Antigen-induced lymphocyte proliferation was measured by culturing splenocytes (4 × 105 cells/well) from mice in triplicate on 96-well plates for 48 h at 37 °C/5% CO2. Cultures were treated with tumor lysate (specific stimulator; 2.5 µg/ml) and PHA (non-specific stimulator; 10 µg/ml). A culture plate without stimulation served as a negative control. After further 12-hour incubation, the cultures were harvested and cell proliferation was measured using the MTT assay.

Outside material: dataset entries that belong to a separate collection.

-- ==== Sys2Proof/Certificates/Slice0/Obligations.lean ====
section
/-! DEFINITION. The statements for the provers. Each docstring names the rules of `spec/` it formalises. Where a
statement gives a next state as one update of `s`, everything the update does not name is unchanged: that is
the statement's frame. The fields `report`, `during`, `sched`, `epoch`, `draws` and `cfg` are the model's own
(log entries 1, 2, 10, 11, 12, 17). -/

open Sys2Proof Sys2Proof.Machine

/-! ## The operation word -/

/-- R93: the fifteen operations and their eighteen words. -/
def Obligations.OpcodeMapWords : Prop :=
  decode 0x04 = .ok .init ∧ decode 0x08 = .ok .submit ∧ decode 0x0C = .ok .receive ∧
  decode 0x44 = .ok .selAssert ∧ decode 0x48 = .ok .selDeassert ∧
  decode 0x80 = .ok .xdAcquire ∧ decode 0x84 = .ok .xdRelease ∧
  decode 0x88 = .ok .enqueue ∧ decode 0x8C = .ok .dequeue ∧
  decode 0x90 = .ok .tryReserveOut ∧ decode 0x94 = .ok .advanceIn ∧
  decode 0x98 = .ok .rearm ∧ decode 0x9C = .ok .haltEngine ∧ decode 0xA0 = .ok .drainRxq ∧
  decode 0xA4 = .ok (.setTrig false false) ∧ decode 0xA5 = .ok (.setTrig false true) ∧
  decode 0xA6 = .ok (.setTrig true false) ∧ decode 0xA7 = .ok (.setTrig true true) ∧
  ((List.range 256).filter fun n => (decode (BitVec.ofNat 8 n)).toOption.isSome).length = 18

/-- R96: which words are reserved, and how many. -/
def Obligations.ReservedWordsExactly : Prop :=
  (∀ w : OpWord, (decode w).toOption = none ↔
    opClass w = 3 ∨
    (opClass w = 0 ∧ opNumber w ≠ 1 ∧ opNumber w ≠ 2 ∧ opNumber w ≠ 3) ∨
    (opClass w = 1 ∧ opNumber w ≠ 1 ∧ opNumber w ≠ 2) ∨
    (opClass w = 2 ∧ 9 < opNumber w) ∨
    (opArg w ≠ 0 ∧ ¬ (opClass w = 2 ∧ opNumber w = 9))) ∧
  ((List.range 256).filter fun n => (decode (BitVec.ofNat 8 n)).toOption.isNone).length = 238

/-- R91, R93, R97: decode and encode agree, in both directions and with whatever bytes follow. -/
def Obligations.DecodeEncodeAgree : Prop :=
  (∀ (i : Instr) (rest : List Byte), i.wf = true →
    decodeBytes (encodeBytes i ++ rest) = .ok (i, rest)) ∧
  (∀ (w : OpWord) (i : Instr), decode w = .ok i → encode i = w) ∧
  (∀ i : Instr, i.wf = true → decodeTableWord 8 (encode i).toNat = some i)

/-! ## The step -/

/-- A word issued alone is decoded and run, in the state whose schedule has moved on and whose report is quiet. That
a word can be issued alone is the model's own turn (DESIGN CHOICE, log entry 2), by which a single operation is
run; the hardware issues an `EVENT` or `MICRO` word only by a service or inside an expansion. Of the spec, only
the decoding of the word (R97) stands behind it. -/
def Obligations.StepRunsTheDecodedWord : Prop :=
  (∀ (s : State) (w : OpWord) (rest : List Turn) (i : Instr),
    s.sched = .issue w :: rest → decode w = .ok i →
    step s = exec i { s with sched := rest, report := Report.quiet }) ∧
  (∀ (s : State) (i : Instr),
    step (s.withFetchWord 8 (encode i).toNat) = exec i { s with report := Report.quiet })

/-- R92, R97, R169: with no host operation in progress, the host's word is decoded and, if it is of format
`HOST`, run with the frame on the port. -/
def Obligations.StepRunsTheHostCommand : Prop :=
  ∀ (s : State) (w : OpWord) (f : Nat) (rest : List Turn) (i : Instr),
    s.sched = .cmd w f :: rest → s.hseq = .idle → decode w = .ok i → i.format = .host →
    step s = exec i { s with sched := rest, report := Report.quiet, cmd := w, cmdFrame := f }

/-- R170: the three kinds of refused command, whether or not a host operation is held. -/
def Obligations.RefusedCommands : Prop :=
  ∀ (s : State) (w : OpWord) (f : Nat) (rest : List Turn), s.sched = .cmd w f :: rest →
    (s.inited = false → w = 0x08 → step s = .refused (.beforeInit "SUBMIT")) ∧
    (s.inited = false → w = 0x0C → step s = .refused (.beforeInit "RECEIVE")) ∧
    (s.inited = true → w = 0x04 → step s = .refused .secondInit) ∧
    (w ≠ 0x04 → w ≠ 0x08 → w ≠ 0x0C →
      ((decode w).toOption = none → step s = .refused (.reservedWord w)) ∧
      ((decode w).toOption ≠ none → step s = .refused (.notHostWord w)))

/-- While a host operation is held no command is accepted: a `SUBMIT` or `RECEIVE` (after `INIT`), or an `INIT`
(before one), leaves everything but the input signals as it was and is not remembered. R169 and vector H11 say
not accepted; R97, R170, H9 and H10 say which words are refused, without a condition on `HSEQ`. That the model
refuses those (`RefusedCommands`) and lets the others pass without effect is its reading (DEDUCED, log entry 25). -/
def Obligations.NoCommandWhileHeld : Prop :=
  ∀ (s : State) (w : OpWord) (f : Nat) (rest : List Turn),
    s.sched = .cmd w f :: rest → s.hseq = .held →
    (s.inited = true ∧ (w = 0x08 ∨ w = 0x0C)) ∨ (s.inited = false ∧ w = 0x04) →
    step s = .next { s with sched := rest, report := Report.quiet, cmd := w, cmdFrame := f }

/-- R220 (with R148): the service step takes the older pending event, told by `LINK_PHASE`, and runs its handler;
neither event has a fixed priority. -/
def Obligations.ServiceTakesTheOlderEvent : Prop :=
  ∀ (s : State) (rest : List Turn), s.sched = .service :: rest →
    (s.inited = true → s.lock = false → s.pendA = true → s.pendD = true → s.linkPhase = .active →
      step s = exec .selDeassert { s with sched := rest, report := Report.quiet }) ∧
    (s.inited = true → s.lock = false → s.pendA = true → s.pendD = true → s.linkPhase = .idle →
      step s = exec .selAssert { s with sched := rest, report := Report.quiet }) ∧
    (s.inited = true → s.lock = false → s.pendA = false → s.pendD = true →
      step s = exec .selDeassert { s with sched := rest, report := Report.quiet }) ∧
    (s.inited = true → s.lock = false → s.pendA = true → s.pendD = false →
      step s = exec .selAssert { s with sched := rest, report := Report.quiet })

/-- R259 (and R148, R168): with no turn left an enabled service step is taken, else an enabled `.body` step,
else nothing happens (R241). That an empty schedule means this is the model's choice, log entry 16. -/
def Obligations.BlockGoesOnByItself : Prop :=
  ∀ s : State, s.sched = [] →
    (s.serviceChoice = some .asserted → step s = exec .selAssert { s with report := Report.quiet }) ∧
    (s.serviceChoice = some .deasserted → step s = exec .selDeassert { s with report := Report.quiet }) ∧
    (s.serviceChoice = none → s.hseq = .held → s.lock = true → s.hcmd.op = .submit →
      step s = exec .submit { s with report := Report.quiet, during := [] }) ∧
    (s.serviceChoice = none → s.hseq = .held → s.lock = true → s.hcmd.op = .receive →
      step s = exec .receive { s with report := Report.quiet, during := [] }) ∧
    (s.serviceChoice = none → s.hseq = .idle → step s = .next { s with report := Report.quiet })

/-- R171, R221: a service step and a command in the same instant: the service step is granted first and the
command follows; with no service step enabled the command is taken as it comes. -/
def Obligations.EventGoesBeforeCommand : Prop :=
  ∀ (s : State) (w : OpWord) (f : Nat) (rest : List Turn), s.sched = .contend w f :: rest →
    (s.serviceChoice = some .asserted →
      step s = exec .selAssert { s with sched := .cmd w f :: rest, report := Report.quiet }) ∧
    (s.serviceChoice = some .deasserted →
      step s = exec .selDeassert { s with sched := .cmd w f :: rest, report := Report.quiet }) ∧
    (s.serviceChoice = none → step s = step { s with sched := .cmd w f :: rest })

/-- R168: the host's second step runs the held operation, with what other agents do inside its copy. -/
def Obligations.BodyStepRunsTheHeldOperation : Prop :=
  ∀ (s : State) (d : List (List EnvStep)) (rest : List Turn), s.sched = .body d :: rest →
    (s.hseq = .held → s.lock = true → s.hcmd.op = .submit →
      step s = exec .submit { s with sched := rest, report := Report.quiet, during := d }) ∧
    (s.hseq = .held → s.lock = true → s.hcmd.op = .receive →
      step s = exec .receive { s with sched := rest, report := Report.quiet, during := d })

/-! ## The edge detector and the exclusion domain -/

/-- R146, R147, R157: `DETECT`, fused with the master's change of the line. -/
def Obligations.DetectLatchesEdges : Prop :=
  ∀ (s : State) (v : Bool) (rest : List Turn), s.sched = .env (.sel v) :: rest →
    (s.inited = false →
      step s = .next { s with sched := rest, report := Report.quiet, sel := v }) ∧
    (s.inited = true → s.linkPhase = LinkPhase.ofLevel v →
      step s = .next { s with sched := rest, report := Report.quiet, sel := v }) ∧
    (s.inited = true → s.linkPhase = .idle → v = true → s.pendA = false →
      step s = .next { s with
        sched := rest, report := Report.quiet, sel := true, linkPhase := .active, pendA := true }) ∧
    (s.inited = true → s.linkPhase = .active → v = false → s.pendD = false →
      step s = .next { s with
        sched := rest, report := Report.quiet, sel := false, linkPhase := .idle, pendD := true }) ∧
    (s.inited = true → s.linkPhase = .idle → v = true → s.pendA = true →
      step s = .next { s with
        sched := rest, report := { Report.quiet with conds := [.syncFault] }, sel := true,
        linkPhase := .active, syncFault := true }) ∧
    (s.inited = true → s.linkPhase = .active → v = false → s.pendD = true →
      step s = .next { s with
        sched := rest, report := { Report.quiet with conds := [.syncFault] }, sel := false,
        linkPhase := .idle, syncFault := true })

/-- R182: `LOCK = 1` disables the service step and so every handler, and withholds nothing else: each step of
the master (with its `DETECT`) and of the channels does the same whatever `LOCK` is. -/
def Obligations.LockWithholdsOnlyTheHandler : Prop :=
  (∀ (s : State) (rest : List Turn), s.lock = true → s.sched = .service :: rest →
    step s = .next { s with sched := rest, report := Report.quiet }) ∧
  (∀ s t : State, s.lock = true →
    exec .selAssert s ≠ .next t ∧ exec .selDeassert s ≠ .next t ∧ exec .rearm s ≠ .next t) ∧
  (∀ (e : EnvStep) (s t : State) (b : Bool), envStep e s = .ok t →
    envStep e { s with lock := b } = .ok { t with lock := b })

/-- R180: `XD_ACQUIRE` sets `LOCK`, under its guard, and changes nothing else. -/
def Obligations.AcquireSetsLock : Prop :=
  ∀ s : State,
    (s.lock = false → exec .xdAcquire s = .next { s with lock := true }) ∧
    (∀ t, s.lock = true → exec .xdAcquire s ≠ .next t)

/-- R181: `XD_RELEASE` clears `LOCK`, under its guard, changes nothing else, and makes the service of a
pending event enabled. -/
def Obligations.ReleaseClearsLock : Prop :=
  ∀ s : State,
    (s.lock = true → exec .xdRelease s = .next { s with lock := false }) ∧
    (∀ t, s.lock = false → exec .xdRelease s ≠ .next t) ∧
    (s.inited = true → s.pendA = true ∨ s.pendD = true →
      State.serviceChoice { s with lock := false } ≠ none)

/-! ## The host operations -/

/-- R165: what `INIT` writes, and that a second one is refused. -/
def Obligations.InitPrimesTheBlock : Prop :=
  ∀ s : State,
    (s.inited = false → s.hseq = .idle →
      exec .init s = .next { s with
        outCursor := 0
        outCount := 0
        inCursor := 0
        inCount := 0
        rxAddr := s.cfg.inBase + 0 * s.cfg.frameSize
        rxLen := s.cfg.frameSize
        rxRemain := s.cfg.frameSize
        txAddr := s.cfg.zeroBase
        txLen := s.cfg.frameSize
        txRemain := s.cfg.frameSize
        rxTrigEn := true
        txTrigEn := true
        linkPhase := if s.sel then .active else .idle
        pendA := false
        pendD := false
        inited := true
        report := { s.report with rxLoad := true, txLoad := true } }) ∧
    (s.inited = true → exec .init s = .refused .secondInit)

/-- R166: the two steps of `SUBMIT`; nothing else happens inside its copy (`during = []`; with other agents'
steps inside it see `SubmitRunsUnderAnyInterleaving`). -/
def Obligations.SubmitAcquiresThenStoresOrDrops : Prop :=
  (∀ s : State, s.inited = true → s.hseq = .idle → s.lock = false →
    exec .submit s = .next { s with
      hcmd := { op := .submit, frame := portFrame s.cfg.frameSize s.cmdFrame }
      lock := true
      hseq := .held }) ∧
  (∀ s : State, s.cfg.wf = true → s.hseq = .held → s.hcmd.op = .submit → s.lock = true →
    s.hcmd.frame.length = s.cfg.frameSize → s.during = [] → s.outCount ≠ s.cfg.capacity →
    ∃ t, exec .submit s = .next t ∧
      t = { s with mem := t.mem, outCount := s.outCount + 1, lock := false, hseq := .idle } ∧
      t.readBytes (s.cfg.outBase + (s.outCursor + s.outCount) % s.cfg.capacity * s.cfg.frameSize)
        s.cfg.frameSize = s.hcmd.frame ∧
      ∀ a : Nat,
        (a < s.cfg.outBase + (s.outCursor + s.outCount) % s.cfg.capacity * s.cfg.frameSize ∨
          s.cfg.outBase + (s.outCursor + s.outCount) % s.cfg.capacity * s.cfg.frameSize +
            s.cfg.frameSize ≤ a) →
        t.readByte a = s.readByte a) ∧
  (∀ s : State, s.hseq = .held → s.hcmd.op = .submit → s.lock = true →
    s.outCount = s.cfg.capacity →
    exec .submit s = .next { s with
      lock := false
      hseq := .idle
      during := []
      report := { s.report with conds := s.report.conds ++ [.outboundOverflow] } })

Measurement of cytokine production

After a period of 60 days following immunization, the animals were euthanized and the spleens were harvested to prepare a single cell suspension. These spleen cells were then cultured on 24-well plates at a density of one million cells/well. Cytokine levels were measured after 72 h in culture supernatants stimulated with PHA 5 µg/ml, tumor lysate at 100 µg/ml or in culture medium alone (negative control). Cytokine concentrations (IFN-γ, TNF-α, IL-4 and IL-1β) in culture supernatants were evaluated using the ELISA method, following the manufacturer’s instructors.

Statistical analysis

Data, presented as mean ± SD, underwent statistical analysis using One-Way and Two-Way ANOVA followed by Tukey post hoc test for multiple comparisons, along with Kaplan-Meier estimation, in GraphPad Prism 9.4 (GraphPad Software Inc, San Diego, CA, USA). Significance levels were denoted as *P < 0.05, **P < 0.001, ***P < 0.03, ****P < 0.0001 compared to the control group.